> The task
From the first line of the material below to the line containing "R91, R132). -/", repeat every line exactly and add nothing.

** Extracted records follows **

-- ==== Sys2Proof/Machine/Goose.lean ====
section
/-! DEFINITION. GOOSE subscriptions and publications (05_sampled_values.md R132 to R137). -/

namespace Sys2Proof.Machine

def modGsub (g : Nat) (f : Gsub → Gsub) (s : State) : State := modSve (fun v => { v with gsubs := tmod v.gsubs g f }) s

/-- A G bit takes a value and a validity, stamped on the Shutter's base (R90, R91, R132). -/
def setGBit (n : Nat) (v valid : Bool) (t : Int) (s : State) : State :=
  if n ≥ 1024 then s
  else
    let old := s.sve.gbits.getLsbD n
    let s := modSve (fun x => { x with gbits := setBit x.gbits n v, gvalid := setBit x.gvalid n valid }) s
    if old = v then s else srcEdge (0x2000 + n) v (shtBase s) t s

/-- GOOSE_CHANGE deliveries of the ranges in which a bit changed value or validity (R342, R349). -/
def gooseDeliver (before : State) (t : Int) (s : State) : State :=
  let changed (n : Nat) : Bool := before.sve.gbits.getLsbD n != s.sve.gbits.getLsbD n || before.sve.gvalid.getLsbD n != s.sve.gvalid.getLsbD n
  let ns := (List.range 1024).filter changed
  if ns.isEmpty then s
  else
    deliverBound (fun c => ns.any fun n => decide (c.gFirst ≤ n) && decide (n < c.gFirst + c.gCount))
      (fun i c => ⟨4, i, stampWords (shtBase s) t ++ u16 c.gFirst ++ u16 c.gCount
        ++ rangeWords s.sve.gbits c.gFirst c.gCount ++ rangeWords s.sve.gvalid c.gFirst c.gCount, 0⟩) s

/-- Sets G bits, then everything that takes them. -/
def setGBits (l : List (Nat × Bool × Bool)) (t : Int) (s : State) : State :=
  let s' := foldOver l (fun p s => setGBit p.1 p.2.1 p.2.2 t s) s
  settle (gooseDeliver s t s')

/-- The quality member that follows member i, if there is one (R132). -/
def memberInvalid (c : GsubDef) (vals : List GooseVal) (i : Nat) : Bool :=
  match c.members[i + 1]?, vals[i + 1]? with
  | some m, some (.quality q) => m.mtype == 2 && qInvalid q
  | _, _ => false

/-- Value and validity that member i of a frame gives its bit; ok is false for a confRev mismatch or ndsCom (R132). -/
def gooseBit (s : State) (c : GsubDef) (ok : Bool) (vals : List GooseVal) (i : Nat) (m : GsMember) : Option (Nat × Bool × Bool) :=
  if m.gbit ≥ 1024 ∨ m.mtype ≥ 2 then none
  else
    let old := s.sve.gbits.getLsbD m.gbit
    if !ok then some (m.gbit, old, false)
    else
      let good := !memberInvalid c vals i
      match m.mtype, vals[i]? with
      | 0, some (.bool b) => some (m.gbit, b, good)
      | 1, some (.dbpos d) => some (m.gbit, d == 2#2, good && (d == 1#2 || d == 2#2))
      | _, _ => some (m.gbit, old, false)

/-- Bits mapped by a subscription. -/
def GsubDef.bits (c : GsubDef) : List GsMember := c.members.filter fun m => decide (m.gbit < 1024) && decide (m.mtype < 2)

/-- The redundancy stage of a port (R298, R132). -/
def pairAdmits (s : State) (p : Nat) : Bool := decide (p ≥ 4) || decide (pairMode s p ≠ 2) || activePort s (p / 2) == some p

/-- Duplicate discard of a pair in PRP (R297, R132). -/
def gooseStage (s : State) (f : GooseFrame) : Bool × State :=
  if f.link.port < 4 ∧ pairMode s f.link.port = 1 then prpReceive prpGoose f.link.port f.link.src f.link.rct false s else (true, s)

/-- Port p receives: its link is up, or HP. -/
def portReceives (s : State) (p : Nat) : Bool := p == 4 || (decide (p < 4) && linkUp s p)

/-- The subscription a frame matches (R132). -/
def gooseMatch (s : State) (f : GooseFrame) : Option (Nat × Gsub) :=
  s.sve.gsubs.find? fun p =>
    p.2.cfg.dst == f.link.dst && p.2.cfg.appid == f.appid && cstr p.2.cfg.gocbref == cstr f.gocbref && cstr p.2.cfg.goid == cstr f.goid

/-- A matched frame is accepted: simulation, MAC rule and sequence numbers (R132). -/
def gooseAccepts (s : State) (g : Gsub) (f : GooseFrame) : Bool :=
  (if f.sim then s.sve.sim && nbit g.cfg.flags 0 else !g.simulated)
    && macAccepts s g.cfg.macReq g.cfg.keyA g.cfg.keyB attrGooseMac f.ext f.link.octets
    && !(g.seen && decide (f.stNum = g.stNum) && decide (f.sqNum ≤ g.sqNum))

/-- What a subscription holds after an accepted frame (R132, R133). -/
def Gsub.take (f : GooseFrame) (now : Nat) (g : Gsub) : Gsub :=
  { g with
    seen := true, valid := f.confRev == g.cfg.confrev && !f.ndsCom, talExpired := false, ndsCom := f.ndsCom, confrevBad := f.confRev != g.cfg.confrev
    simulated := f.sim, stNum := f.stNum, sqNum := f.sqNum, talEnd := some (now + f.tal * 1000000) }

/-- The G bits that an accepted frame sets (R132). -/
def gooseBits (s : State) (g : Gsub) (f : GooseFrame) : List (Nat × Bool × Bool) :=
  (imap (fun i m => gooseBit s g.cfg (f.confRev == g.cfg.confrev && !f.ndsCom) f.members i m) g.cfg.members).filterMap id

/-- A frame accepted for subscription n (R132, R133). -/
def gooseTake (n : Nat) (g : Gsub) (f : GooseFrame) (s : State) : State :=
  let s := modGsub n (Gsub.take f s.now) s
  let s := if g.talExpired then ev 0x040B (u8 n ++ zeros 3 ++ u32 f.stNum) s else s
  setGBits (gooseBits s g f) (f.link.stamp.getD (shtBase s) 0) s

/-- GOOSE_FRAME_RECEIVE (R132, R133). -/
def execGooseFrameReceive (t : Nat) (f : GooseFrame) (s : State) : Res :=
  let s := atTime t s
  if !operational s || !portReceives s f.link.port || !pairAdmits s f.link.port then go s
  else
    let (pass, s) := gooseStage s f
    if !pass then go s
    else match gooseMatch s f with
    | none => go s
    | some (n, g) => if gooseAccepts s g f then go (gooseTake n g f s) else go (modGsub n (fun g => { g with err := satInc g.err }) s)

/-- GOOSE_TAL_EXPIRE (R133). -/
def execGooseTalExpire (t gsub : Nat) (s : State) : Res :=
  let s := atTime t s
  match tget s.sve.gsubs gsub with
  | none => go s
  | some g =>
    let past : Bool := match g.talEnd with
      | some e => decide (e ≤ s.now)
      | none => false
    if g.talExpired || !past || !operational s then go s
    else
      let s := modGsub gsub (fun g => { g with valid := false, talExpired := true, talEnd := none }) s
      let s := ev 0x040A (u8 gsub ++ zeros 3 ++ u32 g.stNum) s
      go (setGBits (g.cfg.bits.map fun m => (m.gbit, m.subst == 1, false)) (shtNow s) s)

/-- GOOSE_RETRANSMIT (R134): the interval doubles up to MAXTIME. -/
def execGooseRetransmit (t gpub : Nat) (s : State) : Res :=
  let s := atTime t s
  match tget s.sve.gpubs gpub with
  | none => go s
  | some g =>
    let due : Bool := match g.next with
      | some n => decide (n ≤ s.now)
      | none => false
    if !g.running || !due || !operational s then go s
    else if gooseGated s g then go (modSve (fun v => { v with gpubs := tmod v.gpubs gpub fun g => { g with gatedOff := true } }) s)
    else if g.gatedOff || g.cfg.members.map (gooseMember s) != g.values then go (gooseChange gpub s)
    else go (gooseSend gpub (modSve (fun v => { v with gpubs := tmod v.gpubs gpub fun g =>
      { g with sqNum := (g.sqNum + 1) % 2 ^ 32, interval := min (2 * g.interval) g.cfg.maxtimeMs } }) s))

/-! ### Commands (R136) -/

/-- A key slot operand: 0 to 255, or none. -/
def slotOk (k : Nat) : Bool := decide (k < 256) || k == 0xFFFF

/-- The APPID entry of a GOOSE subscription (R320). -/
def GsubDef.steer (c : GsubDef) : AppidRow := steerRow c.appid 1 c.dst

/-- SVE_GOOSE_SUBSCRIBE (R132, R136; the APPID limit of R115). -/
def gsubCheck (p : GsubDef) (s : State) : Option (Nat × Nat) :=
  if p.op = 0 then firstFail [bad (p.gsub < 128)]
  else
    let l := match tget s.sve.gsubs p.gsub with
      | some g => steerDrop g.cfg.steer s.swc.appid
      | none => s.swc.appid
    let member (m : GsMember) : Bool := (decide (m.gbit < 1024) || m.gbit == 0xFFFF) && decide (m.mtype < 4) && decide (m.subst < 2)
    firstFail [bad (p.gsub < 128), bad (p.op = 1), bad (1 ≤ p.nmem ∧ p.nmem ≤ 64 ∧ p.members.length = p.nmem), bad (p.flags < 2),
      bad (p.appid ≤ 0x3FFF), bad (p.macReq < 3), bad (slotOk p.keyA && slotOk p.keyB), bad (p.members.all member),
      (decide ((steerAdd p.steer l).length ≤ 1024), stExhausted, 4)]

/-- The subscription goes: its bits read 0 and invalid. -/
def gsubDrop (n : Nat) (s : State) : State :=
  match tget s.sve.gsubs n with
  | none => s
  | some g =>
    let s := modSwc (fun w => { w with appid := steerDrop g.cfg.steer w.appid }) (modSve (fun v => { v with gsubs := tdel v.gsubs n }) s)
    setGBits (g.cfg.bits.map fun m => (m.gbit, false, false)) (shtNow s) s

def gsubApply (p : GsubDef) (s : State) : State :=
  let s := gsubDrop p.gsub s
  if p.op = 0 then s
  else modSwc (fun w => { w with appid := steerAdd p.steer w.appid })
    (modSve (fun v => { v with gsubs := tset v.gsubs p.gsub ⟨p, false, false, false, false, false, false, 0, 0, 0#32, none⟩ }) s)

/-- SVE_GOOSE_PUBLISH (R134, R136). -/
def gpubCheck (p : GpubDef) (_ : State) : Option (Nat × Nat) :=
  if p.op = 0 then firstFail [bad (p.gpub < 32)]
  else
    let member (m : GpMember) : Bool := decide (1 ≤ m.area) && decide (m.area ≤ 3) && operandOk m.area m.operand && m.rsv == 0
    firstFail [bad (p.gpub < 32), bad (p.op = 1), bad (1 ≤ p.nmem ∧ p.nmem ≤ 64 ∧ p.members.length = p.nmem), bad (p.flags < 4),
      bad (p.appid ≤ 0x3FFF), bad (p.vid ≤ 4094), bad (p.pcp < 8), bad (p.macalg < 3), bad (slotOk p.keySlot), bad (p.gateZone < 64),
      bad (100 ≤ p.maxtimeMs ∧ p.maxtimeMs ≤ 60000), bad (p.members.all member)]

/-- A defined publication starts with a change; its stNum goes on over a redefinition. -/
def gpubApply (p : GpubDef) (s : State) : State :=
  if p.op = 0 then modSve (fun v => { v with gpubs := tdel v.gpubs p.gpub }) s
  else
    let st := match tget s.sve.gpubs p.gpub with
      | some g => g.stNum
      | none => 0
    let s := modSve (fun v => { v with gpubs := tset v.gpubs p.gpub ⟨p, true, false, st, 0, 1, none, []⟩ }) s
    gooseCheck s

end Sys2Proof.Machine
end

** End of Extracted records **

> Answer to this exercise
-- ==== Sys2Proof/Machine/Goose.lean ====
section
/-! DEFINITION. GOOSE subscriptions and publications (05_sampled_values.md R132 to R137). -/

namespace Sys2Proof.Machine

def modGsub (g : Nat) (f : Gsub → Gsub) (s : State) : State := modSve (fun v => { v with gsubs := tmod v.gsubs g f }) s

/-- A G bit takes a value and a validity, stamped on the Shutter's base (R90, R91, R132). -/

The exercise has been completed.